Consider structural limitations to integrating theory and practice

The second suggestion is for medical schools to take a critical look at how their assessment teams are structured. Do they facilitate the blending of theory and practice? If researchers are rewarded only for research outputs, there is little incentive for them to be involved in the implementation of assessment practice. Meanwhile, those involved in operations are not likely rewarded for their involvement in or knowledge of current research. Integrating theory and practice might involve creating specialist positions specifically dedicated to quality assurance and improvement of assessment systems as a whole. Furthermore, busy physicians may not have the time to keep abreast of the latest assessment theories in addition to their clinical specialty (required for both teaching and practice).

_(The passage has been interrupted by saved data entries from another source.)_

-- ==== Sys2Proof/Machine/Duplex.lean ====
section
/-! DEFINITION. Duplex pairs: supervision, roles, decision records, synchronisation, takeover, swaps (R670–R684), and packs: membership, frames,
placement, home duty (R685–R690). -/

namespace Sys2Proof.Machine
open Sys2Proof

/-! ### Supervision and roles (R671, R672) -/

/-- Mirror protocol version of this model. -/
def mirrorProtocol : Nat := 1
/-- Manifest parts whose hashes supervision carries. -/
def comparedParts : List Nat := [2, 3, 6, 7, 8]

/-- Payload of a supervision frame (assumption 20). -/
def supervisionPayload (s : State) : List Byte :=
  be 16 Config.identity ++ be 1 (roleNow s) ++ be 1 (b2n (s.cfgB 0x3200 0x02)) ++ be 1 (pairStateNow s) ++ be 1 mirrorProtocol ++
  comparedParts.flatMap (fun p => fit 48 (measurement s.keys p)) ++ fit 48 (setHash s.active) ++ be 8 s.gat

/-- A peer as its supervision frame tells of it. -/
def peerOf (l : List Byte) : Peer :=
  { identity := beAt l 0 16, role := beAt l 16 1, prefer := beAt l 17 1 != 0, pairState := beAt l 18 1, protocol := beAt l 19 1
    partHashes := (List.range 5).map fun k => slice l (20 + 48 * k) 48, setHash := slice l 260 48, gat := beAt l 308 8 }

/-- A Wheel enters SYNCING (R677): its supervision frames then ask for an image. -/
def enterSyncing (s : State) : State :=
  (s.setRo 0x3210 0x02 1).onDuplex fun d => { d with records := [], fetching := [], image := [], imageTotal := 0, syncSince := s.now }

/-- The role a device without one takes when it hears a peer (R672). -/
def takeRole (p : Peer) (s : State) : State :=
  if roleNow s ≠ 0 then s
  else if p.role = 1 then enterSyncing (setRole 2 s)
  else
    let mine := s.cfgB 0x3200 0x02
    let lead := if mine != p.prefer then mine else decide (Config.identity < p.identity)
    if lead then (setRole 1 s).setRo 0x3210 0x02 0 else enterSyncing (setRole 2 s)

/-- A supervision frame is taken. -/
def takeSupervision (l : List Byte) (s : State) : State :=
  let p := peerOf l
  let fresh := s.duplex.peer.isNone
  let s := (s.onDuplex fun d => { d with peer := some p }).setRoBytes 0x3210 0x03 (be 16 p.identity)
  let s := takeRole p (if fresh then raise 0x3204 (be 16 p.identity) s else s)
  if roleNow s ≠ 1 then s
  else
    let s := s.setRo 0x3210 0x02 (if p.role = 2 then p.pairState else 0)
    if p.role = 2 ∧ p.pairState = 1 then
      let again : Bool := match s.duplex.imageCutAt with | some a => decide (a + sec 4 ≤ s.now) | none => true
      s.onDuplex fun d => { d with imageDue := d.imageDue || again }
    else s.onDuplex fun d => { d with imageDue := false, imageCutAt := none }

/-! ### Decision records (R674, R675) -/

/-- A received cell's flags by the state of its slot: late when it has left OPEN, beyond the horizon when that is closed (R204, R212). -/
def flaggedCell (late open_ : Bool) (c : Cell) : Cell := { c with quality := c.quality % 32 + 64 * b2n late + 32 * b2n (late && !open_) }

/-- The received words of a stream's cells, with their qualities, by signal. -/
def heldWords (s : State) (h : Nat) (cells : Tab Cell) : List Cell :=
  (List.range (s.stream h).kinds.length).map fun k => tabGet ⟨missingWord, 0⟩ cells (signalBase s h + k)

/-- Move a stream's cells of a slot from those held to those presented, as arrived, and into its history (R205, R231). -/
def nameStream (g i h : Nat) (s : State) : State :=
  match (s.group g).slot? i with
  | none => s
  | some sl =>
    let b := signalBase s h
    let mine := fun (e : Nat × Cell) => b ≤ e.1 && e.1 < b + capacityOf s h
    let late := sl.state != 1
    let open_ := horizonOpen (s.group g) i
    let got := (sl.stash.filter mine).map fun e => (e.1, flaggedCell late open_ e.2)
    let cells := heldWords s h got
    let s := if !late || open_ then enterHistory h i (cells.map (·.word)) (cells.map (·.quality)) s else s
    onSlot g i (fun sl => { sl with
      cells := got.foldl (fun (t : Tab Cell) e => putKey e.1 e.2 t) sl.cells
      stash := sl.stash.filter fun e => !mine e
      arrived := sl.arrived ++ [h], firstAt := some (sl.firstAt.getD s.t96) }) s

/-- A sample of a slot leaves a stream's history. -/
def leaveHistory (h i : Nat) (s : State) : State :=
  s.setStream h { s.stream h with history := (s.stream h).history.map fun e => (e.1, e.2.filter fun y => y.slot != i) }

/-- Take a stream's cells back from those presented: the record does not name it (R231). -/
def unnameStream (g i h : Nat) (s : State) : State :=
  let b := signalBase s h
  let mine := fun (e : Nat × Cell) => b ≤ e.1 && e.1 < b + capacityOf s h
  leaveHistory h i (onSlot g i (fun sl => { sl with
    stash := (sl.cells.filter mine).foldl (fun (t : Tab Cell) e => putKey e.1 e.2 t) sl.stash
    cells := sl.cells.filter fun e => !mine e
    arrived := sl.arrived.filter (· != h) }) s)

/-- A device that takes its own decisions from now on counts the frames it has held as arrived (R680, R681). -/
def adoptHeld (s : State) : State :=
  s.groups.foldl (fun (s : State) e =>
    (e.2.slots.filter fun y => y.2.state != 4).foldl (fun (s : State) y =>
      ((y.2.frames.map (·.1)).filter fun h => !y.2.arrived.contains h && homeHere s h).foldl (fun (s : State) (h : Nat) => nameStream e.1 y.1 h s) s) s) s

/-- Ask the Lead for a stream's frame of a slot (type 5). -/
def fetchFrame (g i h : Nat) (s : State) : State :=
  if s.duplex.fetching.contains (h, g, i) then s
  else
    let s := s.onDuplex fun d => { d with fetching := d.fetching ++ [(h, g, i)] }
    sendMirror false 5 (be 2 h ++ be 1 g ++ be 8 i) (s.bump 0x3220 0x02)

/-- Bring the arrivals of a slot to those a record names; the streams whose frames are missing. -/
def settleSlot (g i : Nat) (named : List Nat) (sl : Slot) (s : State) : State × List Nat :=
  let s := (sl.arrived.filter fun h => !named.contains h).foldl (fun (s : State) (h : Nat) => unnameStream g i h s) s
  let lacking := named.filter fun h => !sl.arrived.contains h
  let (held, missing) := lacking.partition fun h => (lookup h sl.frames).isSome
  (held.foldl (fun (s : State) (h : Nat) => nameStream g i h s) s, missing)

/-- What a decision record makes the Wheel do, once the slot's cells match it. -/
def obeyRecord (g i kind cause : Nat) (named : List Nat) (sl : Slot) (s : State) : State :=
  match kind with
  | 0 => if sl.state = 1 then releaseSlot g i cause s else s
  | 1 => if sl.state = 4 then s else commitSlot g i s
  | _ => if sl.undo.isSome && !named.isEmpty then recallRun g i s else s

/-- Apply the lateness change of a record: cause 1 habitually late, 0 no longer. -/
def obeyLateness (cause h : Nat) (s : State) : State :=
  let s := s.setRow 0x2311 0x01 h cause
  if cause = 1 then raise 0x2303 (le 2 h ++ le 2 (s.ro 0x2311 0x02 h)) s else raise 0x2304 (le 2 h) s

/-- Apply a type-2 or type-3 record; false while it has to wait for its slot or for frames, which are asked for when `fetch`. -/
def applyRecord (fetch : Bool) (type : Nat) (l : List Byte) (s : State) : Bool × State :=
  let g := beAt l 0 1
  let i := beAt l 1 8
  let kind := byteAt l 9
  let cause := byteAt l 10
  let s := if (type == 3 || kind ≤ 2) && i == (s.group g).next then slotOpen g s else s
  if type = 3 then
    let vals := (List.range ((l.length - 9) / 13)).map fun k => (beAt l (9 + 13 * k) 4, beAt l (13 + 13 * k) 8, beAt l (21 + 13 * k) 1 != 0)
    (true, onSlot g i (fun sl => { sl with latched := vals.foldl (fun (t : Tab (Nat × Bool)) v => putKey v.1 v.2 t) sl.latched }) s)
  else
    let named := bitmapStreams (l.drop 11)
    match kind with
    | 3 => (true, suspend g cause (if cause = 0 then s.cfg 0x2300 0x01 else 10) s)
    | 4 => (true, resume g cause s.t96 s)
    | 5 => (true, named.foldl (fun (s : State) (h : Nat) => obeyLateness cause h s) s)
    | _ =>
      match (s.group g).slot? i with
      | none => (decide (i < (s.group g).next), s)
      | some sl =>
        let (s, missing) := settleSlot g i named sl s
        if missing.isEmpty then
          (true, obeyRecord g i kind cause named (((s.group g).slot? i).getD sl) s)
        else (false, if fetch then missing.foldl (fun (s : State) (h : Nat) => fetchFrame g i h s) s else s)

/-- Apply the records received, each group's in order; those that have to wait stay.  The lag is shown in 0x3210:05. -/
def applyRecords (fetch : Bool) (s : State) : State :=
  let all := s.duplex.records
  let (left, s) := all.foldl (fun (a : List (Nat × Nat × List Byte) × State) r =>
    if a.1.any fun w => beAt w.2.2 0 1 == beAt r.2.2 0 1 then (a.1 ++ [r], a.2)
    else match applyRecord fetch r.1 r.2.2 a.2 with
      | (true, s) => (a.1, s.setRo 0x3210 0x05 ((s.now - r.2.1) / us 1))
      | (false, s) => (a.1 ++ [r], s)) (([] : List (Nat × Nat × List Byte)), s)
  s.onDuplex fun d => { d with records := left }

/-- The frame of a type-5 reply is slotted. -/
def fetchedFrame (l : List Byte) (s : State) : State :=
  let h := beAt l 0 2
  let key := (h, beAt l 2 1, beAt l 3 8)
  if !s.duplex.fetching.contains key then s
  else
    let s := s.onDuplex fun d => { d with fetching := d.fetching.filter (· != key) }
    let raw := l.drop 11
    let s := match configurationFor s (s.stream h) raw.length with
      | some c =>
        let f := parseData c s.timeClass raw
        stashCells h key.2.1 key.2.2 f.words f.quality raw s
      | none => s
    applyRecords true s
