-- ==== Sys2Proof/Machine/Commands.lean ====
section
/-! DEFINITION. The CMD objects as a table, for COMMAND items that come in a message or a CAN FD frame (R525, R533, R534): what each does
beyond check 7, and what follows its answer. -/

namespace Sys2Proof.Machine
open Sys2Proof

/-- 0x1130:01[s] Close session: event 0x1102 with cause 2; a row without a DTLS session conflicts. -/
def closeSession (n : Nat) (s : State) : State × Nat := if (s.session n).isSome then (endSession n 2 s, 0) else (s, 0x06)

/-- What a CMD object does, by index × 256 + subindex. -/
def commandBody (obj row : Nat) (arg : Val) (w : Who) : State → State × Nat :=
  match obj with
  | 0x103001 => fun s => ok (raise 0x1021 (fit 16 (labelOf s w))) s
  | 0x113001 => closeSession row
  | 0x120101 => validateCommand
  | 0x120102 => swapCommand arg.bytes
  | 0x120103 => syncCommand
  | 0x120104 => cancelCommand
  | 0x200501 => stepToSource
  | 0x200502 => setT96 arg.bits
  | 0x213001 => ok clearPorts
  | 0x226001 => ok clearIngest
  | 0x226002 => requestHeader row
  | 0x233001 => ok clearAlignment
  | 0x233002 => resumeCommand row
  | 0x243001 => ok clearPlacement
  | 0x243002 => rebalanceNow
  | 0x243003 => ok fun s => s.onPlace fun p => { p with restoreRetired := true }
  | 0x255001 => ok clearEddy
  | 0x255002 => ok (resetMode 5)
  | 0x264001 => ok clearOxbow
  | 0x273001 => acknowledge row
  | 0x273002 => ok clearAlarms
  | 0x273003 => startPinTest row
  | 0x283001 => freezeCommand
  | 0x283002 => releaseCommand
  | 0x283003 => exportCommand
  | 0x283004 => ok clearPublishing
  | 0x293001 => ok clearHeadwater
  | 0x293002 => switchBank arg.bits
  | 0x2A3001 => ok (triggerCommand arg.bits)
  | 0x2A3002 => exportRecord row
  | 0x2A3003 => releaseRecord row
  | 0x2A3004 => recalibrate
  | 0x2A3005 => ok clearCapture
  | 0x2B3001 => takeSnapshot
  | 0x2B3002 => ok (clearEnergy row)
  | 0x2B3003 => ok (ackWraps row)
  | 0x2B3004 => ok (resetMaxima row)
  | 0x2B3005 => ok clearEnergyCounters
  | 0x2C3001 => ok clearJobs
  | 0x2C3002 => runJobNow row
  | 0x2D3001 => ok clearHost
  | 0x2E5001 => calibrate
  | 0x2E5002 => if arg.bits = 1 then freezeLog w else releaseLog w
  | 0x2E5003 => clearLog
  | 0x2E5004 => testChannel arg.bits
  | 0x2E5005 => ok clearHousekeeping
  | 0x2F3001 => fun s => if kennelAdmitted s then (s, 0) else (s, 0x06)
  | 0x2F3002 => sentinelCommand
  | 0x2F3003 => restartCommand
  | 0x2F3004 => ok clearPower
  | 0x300201 => attestBegin arg.bytes
  | 0x303001 => applyMessage w
  | 0x313001 => ok abortUpdate
  | 0x313002 => activateBank
  | 0x313003 => confirmCommand
  | 0x313004 => fun s => if inTrial s then (s, 0) else (s, 0x06)
  | 0x323001 => handOver
  | 0x323002 => resynchronise
  | 0x323003 => packWakeNow row
  | 0x323004 => ok clearRedundancy
  | _ => fun s => (s, 0x01)

/-- What follows the answer of an accepted command (R554, R609, R648, R663, R664). -/
def commandAfter (obj : Nat) : State → State :=
  match obj with
  | 0x103001 => resetLater 0x01
  | 0x2F3001 => enterKennel
  | 0x303001 => afterMessage
  | 0x313002 => resetLater 0x01
  | 0x313004 => fun s => revert 5 (endSessions 3 s)
  | _ => id

def execCloseSession (t : Nat) (who : Who) (session : Nat) (s : State) : Host.Outcome State Fault Refusal :=
  complete t (runCommand 0x1130 0x01 session (.num 0) who (closeSession session)) s

end Sys2Proof.Machine
end

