/-- In RUN or TRIM, with no migration, wait, parked slice or frame kept for a takeover: SLICE_FAULT on an ACTIVE slice, with a spare left,
retires it, leaves the lowest spare in TAKING_OVER with all its streams, and posts event 0x2401 with slice, cause, spare and the number of
streams. Outside START, RUN and TRIM it retires nothing. TAKEOVER_COMPLETE makes the taker ACTIVE and posts event 0x2402 with the duration
in us, and the frames kept are then slotted in their order; where no takeover runs and no frame is kept nothing changes. SPARE_SELF_CHECK of
a spare that fails retires it (event 0x2401 with cause 3); one that passes changes nothing. -/
def Obligations.FailedSlicesAreReplaced : Prop :=
  (∀ (t k sp cause : Nat) (s : State),
    Room s → s.running = true → k < 68 → cause ≤ 3 → sliceState s k = 0 → (slicesIn s 1).head? = some sp → slicesIn s 2 = [] →
    s.place.migrations = [] → s.place.waiting = [] → s.place.unacknowledged = [] →
    Answers (.sliceFault t k cause) s fun u =>
      sliceState u k = 4 ∧ sliceState u sp = 3 ∧ lookup k u.place.takeovers = some (sp, max s.now t) ∧
      (∀ e ∈ s.place.placed, e.2 = k → lookup e.1 u.place.placed = some sp) ∧
      Posted 0x2401 (le 1 k ++ le 1 cause ++ le 1 sp ++ le 2 (s.place.placed.filter fun e => e.2 == k).length) s u ∧
      Touches [.place] [(0x2410, 0x01), (0x2410, 0x03), (0x2411, 0x01), (0x2420, 0x04), (0x2420, 0x05)] (s.advance t) u) ∧
  (∀ (t k cause : Nat) (s : State),
    s.dev ≠ stStart → s.running = false → Answers (.sliceFault t k cause) s fun u => u.place.slices = s.place.slices ∧ u.place.placed = s.place.placed) ∧
  (∀ (t k : Nat) (s : State),
    Answers (.takeoverComplete t k) s (fun u => u = settle (redispatch (takeoverDone k (s.advance t))))) ∧
  (∀ (t k new begun : Nat) (s : State),
    Room s → lookup k s.place.takeovers = some (new, begun) → new < 68 → sliceState s new = 3 → s.place.unacknowledged = [] →
    Answers (.takeoverComplete t k) s fun u =>
      sliceState u new = 0 ∧ lookup k u.place.takeovers = none ∧
      Posted 0x2402 (le 1 k ++ le 1 new ++ le 4 ((max s.now t - begun) / 1000000)) s u ∧
      Touches [.place] [(0x2410, 0x01), (0x2420, 0x05), (0x2420, 0x09)] (s.advance t) u) ∧
  (∀ (t k : Nat) (s : State),
    lookup k s.place.takeovers = none → s.place.unacknowledged = [] →
    Answers (.takeoverComplete t k) s fun u => Touches [] [] (s.advance t) u) ∧
  (∀ (t k : Nat) (s : State),
    Room s → s.running = true → k < 68 → sliceState s k = 1 →
    Answers (.spareSelfCheck t k false) s fun u =>
      sliceState u k = 4 ∧ Posted 0x2401 (le 1 k ++ le 1 3 ++ le 1 0xFF ++ le 2 0) s u ∧
      Touches [.place] [(0x2410, 0x01), (0x2420, 0x04), (0x2420, 0x05)] (s.advance t) u) ∧
  (∀ (t k : Nat) (s : State),
    Answers (.spareSelfCheck t k true) s fun u => Touches [] [] (s.advance t) u)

While perhaps unconventional, non-physician assessment experts might be well suited to lead assessment teams and oversee assessment practice. Finally, in some cases assessment may seem to be a purely administrative task that does not require much theoretical input. We believe this to be an oversimplification of a very important element of medical education. The importance of teamwork and inter-professional working is widely recognized throughout medical education, and this is true too of assessment systems and practices.

In conclusion, we argue that assessment research may be limited by a lack of integration between theory and practice. We have offered two suggestions for medical schools to consider; identifying and challenging the theory underlying current assessment practices, and considering structural limitations that may impede the integration of assessment theory and practice.